A.J.’s torment was so deep he began to question if there was even a God, and finally, he attempted suicide.

When he was getting his driver’s license, he learned what it meant to be an organ donor, and his mother kept him alive for a few days after his brain was declared dead just so his organs could be harvested. A.J. would have wanted that, and his mother stayed by his side all along, until finally it was time to let him go altogether.
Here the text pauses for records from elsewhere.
theorem witness_CommandIssue :
    (hosted (.write 0x000 32 7) s0).hostOp = some (.write 0x000 32 7) ∧ s0.pend = none ∧
    s0.window = false ∧ s0.err = .noError ∧ held.err ≠ .noError ∧ held.pend = none ∧
    held.window = false := by decide +kernel

/-- Both values of BUSY. -/
theorem witness_StatusReadValue : HostMoves (.read 0x004 32) (hosted (.read 0x004 32) held) ∧
    HostMoves (.read 0x004 32)
      { hosted (.read 0x004 32) s0 with pend := some 1, window := true, busyLeft := 3 } :=
  ⟨⟨rfl, .inl rfl⟩, ⟨rfl, .inr (by decide)⟩⟩

theorem witness_StatusWriteClearsErr :
    (hosted (.write 0x004 32 0x80000000) held).hostOp = some (.write 0x004 32 0x80000000) ∧
    held.pend = none ∧ held.window = false ∧ (0x80000000 : Reg).getLsbD 31 = true ∧
    (0x7fffffff : Reg).getLsbD 31 = false := by decide

/-- A host line on offset `n`, and the hypotheses of the register maps. -/
def registerLine (op : HostOp) (n : Nat) : Bool :=
  decide ((hosted op s0).hostOp = some op ∧ (hosted op s0).pend = none ∧
    (hosted op s0).window = false ∧ (BitVec.ofNat 17 n).toNat < 0x10000 ∧
    (BitVec.ofNat 17 n).toNat % 4 = 0)

/-- Every clause: each register, the first and last STATEc and RKi, both ends of each reserved range. -/
theorem witness_RegisterReadMap : ([0x000, 0x004, 0x008, 0x00C, 0x010, 0x014, 0x018, 0x01C, 0x020, 0x030, 0x03C, 0x100,
    0x1AC, 0x024, 0x02C, 0x040, 0x0FC, 0x1B0, 0xFFFC] : List Nat).all
      (fun n => registerLine (.read (BitVec.ofNat 17 n) 32) n) = true := by decide +kernel

theorem witness_RegisterWriteMap : ([0x008, 0x00C, 0x010, 0x014, 0x018, 0x01C, 0x020, 0x030, 0x03C, 0x100, 0x1AC, 0x024,
    0xFFFC] : List Nat).all
      (fun n => registerLine (.write (BitVec.ofNat 17 n) 32 5) n && decide (n ≠ 0 ∧ n ≠ 4)) = true := by
  decide +kernel

/-- Each way to be a bus error, at a read and at a write. -/
theorem witness_BusErrorChangesNothing : ∀ p ∈ ([(0x008, 16), (0x10000, 0), (0x002, 32), (0x10001, 32),
      (0x000, 8), (0xFFFF, 8)] : List (BitVec 17 × Nat)),
    ((p.2 ≠ 8 ∧ p.2 ≠ 32) ∨ (p.2 = 32 ∧ p.1.toNat % 4 ≠ 0) ∨ (p.2 = 8 ∧ p.1.toNat < 0x10000)) ∧
    (hosted (.read p.1 p.2) s0).hostOp = some (.read p.1 p.2) ∧
    (hosted (.write p.1 p.2 1) s0).hostOp = some (.write p.1 p.2 1) ∧ s0.pend = none ∧
    s0.window = false := by decide +kernel

/-- The last byte, the last word, an unaligned one, and both ends of the range above MEM. -/
theorem witness_HostMemAccess : ∀ p ∈ ([(0x10FFF, 4095), (0x10FFC, 4092), (0x10001, 1), (0x11000, 4096), (0x1FFFC, 65532)] :
      List (BitVec 17 × Nat)),
    p.1.toNat = 0x10000 + p.2 ∧ s0.pend = none ∧ s0.window = false ∧
    (p.2 < s0.cfg.memBytes ∨ p.2 % 4 ≠ 0 ∨ s0.cfg.memBytes ≤ p.2 ∧ p.2 % 4 = 0) ∧
    (hosted (.write p.1 8 1) s0).hostOp = some (.write p.1 8 1) ∧
    (hosted (.read p.1 32) s0).hostOp = some (.read p.1 32) := by decide +kernel

/-- The window opens, closes at a STATUS read, and closes at a reset. -/
theorem witness_HazardWindow :
    nextIs (step (hosted (.write 0x000 32 7) s0)) (fun t => !s0.window && t.window) = true ∧
    nextIs (step { hosted (.read 0x004 32) s0 with window := true }) (fun t => !t.window) = true ∧
    nextIs (step { hosted .reset s0 with window := true }) (fun t => !t.window) = true := by
  decide +kernel

theorem witness_ResetValues :
    HostMoves .reset { hosted .reset held with pend := some 1, window := true, busyLeft := 2 } :=
  ⟨rfl, .inr (by decide)⟩

theorem witness_HostNotationLines : HostMoves (.mask 1) (hosted (.mask 1) s0) ∧
    HostMoves (.bnz 0) { hosted (.bnz 0) s0 with hostLast := 1 } ∧
    HostMoves (.bz 0) (hosted (.bz 0) s0) := ⟨⟨rfl, .inl rfl⟩, ⟨rfl, .inl rfl⟩, ⟨rfl, .inl rfl⟩⟩

/-- The `wait` of R100, with a command pending. -/
def waiting : State :=
  { pending 0x00000001 s0 with hostProg := assemble (Fragment.seq [wait]), busyLeft := 5 }

theorem witness_WaitLoopTerminates : waiting.hostProg[waiting.hostPc]? = some (.read 0x004 32) ∧
    waiting.hostProg[waiting.hostPc + 1]? = some (.mask 1) ∧
    waiting.hostProg[waiting.hostPc + 2]? = some (.bnz waiting.hostPc) := by decide +kernel

/-- Both KEXP errors, another command's, and an illegal word. -/
theorem witness_ErrorEntry : (keyAtTop.err = .noError ∧
    nextIs (exec .kexp { keyAtTop with len := 15 }) (fun t => t.err == .configError) = true ∧
    nextIs (exec .kexp { keyAtTop with src := 4081 }) (fun t => t.err == .memRange) = true ∧
    (Instr.addrk 0).wf = true ∧
    nextIs (exec (.addrk 0) s0) (fun t => t.err == .noKey) = true) ∧
    EngineMoves 0x80000002 (pending 0x80000002 s0) ∧ decode 0x80000002 = .error .reservedBits :=
  ⟨by decide +kernel, ⟨rfl, .inl rfl⟩, rfl⟩

/-- Each error code, at its boundary. -/
theorem witness_ErrorCauses :
    nextIs (exec .kexp { keyAtTop with len := 17 }) (fun t => t.err == .configError) = true ∧
    nextIs (exec .decmsg { d7 with kvalid := false }) (fun t => t.err == .noKey) = true ∧
    nextIs (exec .decmsg { d7 with len := 17 }) (fun t => t.err == .lenAlign) = true ∧
    nextIs (exec .decmsg { d7 with len := 0 }) (fun t => t.err == .padRange) = true ∧
    nextIs (exec .decmsg { d7 with dst := 4084 }) (fun t => t.err == .memRange) = true ∧
    nextIs (exec .ldstate { loaded with src := 4081 }) (fun t => t.err == .memRange) = true ∧
    nextIs (exec .encmsg { d7 with src := 4081 }) (fun t => t.err == .memRange) = true := by
  decide +kernel

theorem inv_held : (hosted (.write 0x004 32 0x80000000) { held with kvalid := false }).Inv :=
  ⟨inv_reset.cfgLegal, inv_reset.memWf, inv_reset.memInside,
    by intro h; simp [State.busy, hosted, held, State.reset, State.resetWith] at h,
    by intro h; simp [State.busy, hosted, held, State.reset, State.resetWith] at h,
    by intro h; simp [hosted] at h⟩

/-- ERR cleared, and ERR set by a failing command (ENCBLK without a key). -/
theorem witness_ErrIsSticky :
    (hosted (.write 0x004 32 0x80000000) { held with kvalid := false }).Inv ∧
    nextIs (step (hosted (.write 0x004 32 0x80000000) { held with kvalid := false }))
      (fun t => t.err == .noError) = true ∧
    (pending 0x00000002 State.reset).Inv ∧
    nextIs (step (pending 0x00000002 State.reset)) (fun t => t.err != .noError) = true :=
  ⟨inv_held, by decide, inv_pending _, by decide⟩

theorem witness_ErrcmdOnlyOnFailure : (pending 0x00000002 State.reset).Inv ∧
    EngineMoves 0x00000002 (pending 0x00000002 State.reset) ∧
    nextIs (step (pending 0x00000002 State.reset))
      (fun t => t.err != .noError && t.errcmd != State.reset.errcmd) = true :=
  ⟨inv_pending _, ⟨rfl, .inl rfl⟩, by decide⟩

/-- Each clause that a command may meet: W and KVALID, OUTLEN and MEM, WA, S. -/
theorem witness_WhoWritesWhat :
    nextIs (exec .kexp { keyAtTop with kvalid := false })
      (fun t => t.w != keyAtTop.w && t.kvalid) = true ∧
    nextIs (exec .decmsg d7) (fun t => t.outlen != d7.outlen && t.mem != d7.mem) = true ∧
    nextIs (exec (.rconxor 1) s0) (fun t => t.wa != s0.wa) = true ∧
    nextIs (exec .ldstate loaded) (fun t => t.st != loaded.st) = true := by decide +kernel

theorem witness_ScheduleOnlyByKexp : EngineMoves 0x00000001 (pending 0x00000001 keyAtTop) ∧
    nextIs (step (pending 0x00000001 keyAtTop)) (fun t => t.w != keyAtTop.w) = true :=
  ⟨⟨rfl, .inl rfl⟩, by decide +kernel⟩

theorem witness_NopOnlyEndsBusy : EngineMoves 0x00000000 (pending 0x00000000 s0) := ⟨rfl, .inl rfl⟩

theorem witness_SubwordSubstitutesBytes : ∃ u, exec .subword s0 = .next u ∧ exec .subword s0 = .next u :=
  ⟨_, rfl, rfl⟩

theorem witness_RconxorXorsConstant :
    (1 ≤ (1 : BitVec 4).toNat ∧ [1, 2, 4, 8, 16, 32, 64, 128, 27, 54][(1 : BitVec 4).toNat - 1]? = some 1) ∧
    ((10 : BitVec 4).toNat ≤ 10 ∧
      [1, 2, 4, 8, 16, 32, 64, 128, 27, 54][(10 : BitVec 4).toNat - 1]? = some 54) ∧
    (0 : BitVec 4).toNat = 0 ∧ 10 < (11 : BitVec 4).toNat := by decide

theorem witness_AddrkCommand : (keyed k1).kvalid = true ∧ s0.kvalid = false := by decide +kernel

/-- The last block of MEM, and one byte further. -/
theorem witness_LdstateCommand :
    ({ s0 with src := 4080 } : State).src.toNat + 16 ≤ s0.cfg.memBytes ∧
    s0.cfg.memBytes < ({ s0 with src := 4081 } : State).src.toNat + 16 := by decide +kernel

theorem witness_StstateCommand :
    ({ s0 with dst := 4080 } : State).dst.toNat + 16 ≤ s0.cfg.memBytes ∧
    s0.cfg.memBytes < ({ s0 with dst := 4081 } : State).dst.toNat + 16 := by decide +kernel

/-- The last block of MEM, all of it written. -/
theorem witness_LoadStoreLossless : keyAtTop.src = ({ keyAtTop with dst := 4080 } : State).dst ∧
    keyAtTop.src.toNat + 16 ≤ keyAtTop.cfg.memBytes ∧ (keyAtTop.mem.read 4095).isSome = true := by
  decide +kernel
A.J. Betts is not an isolated case. He is one of a suicide cluster currently plaguing the Southeast Polk High School in Southeast Polk, Iowa. School administrators there post “zero tolerance” anti-bullying posters for a school body that is nearly 100 percent white, but the truth is, according to A.J.’s mother, there is a serious bullying culture there and a serious rejection of any kind of diversity. The atmosphere is so hostile, in fact, that there have been five suicides in 5 years at the school. These suicides offer grim evidence of that culture, as does a story A.J. told his mother shortly before he died, of an incident when he was being bullied in class, before a teacher. The teacher herself lacked the courage to intervene on A.J.’s behalf, and instead kept her head down while the bullying proceeded. It took another fellow student to stand up and tell the bully to knock it off. It was only then that the teacher took action…and told the intervening student to sit down and be quiet.

A.J. Betts had obsessive compulsive disorder, and he was harder on himself than he needed to be, expecting his mother’s disappointment when he came home with Bs rather than As on his report card. A.J.’s suicide note was less a final narrative as it was a jumble of keywords that underscored how he saw himself. Scrawled in dark ink, the paper contained “stupid,” “ugly,” “worthless,” and “never be loved.” In the days after he died, dozens of his fellow students, most of whom reported being bullied themselves, came to A.J.’s family to show their support for them, and to honor the friend they had lost, a boy who, by all accounts, was a decent person who wanted to help others.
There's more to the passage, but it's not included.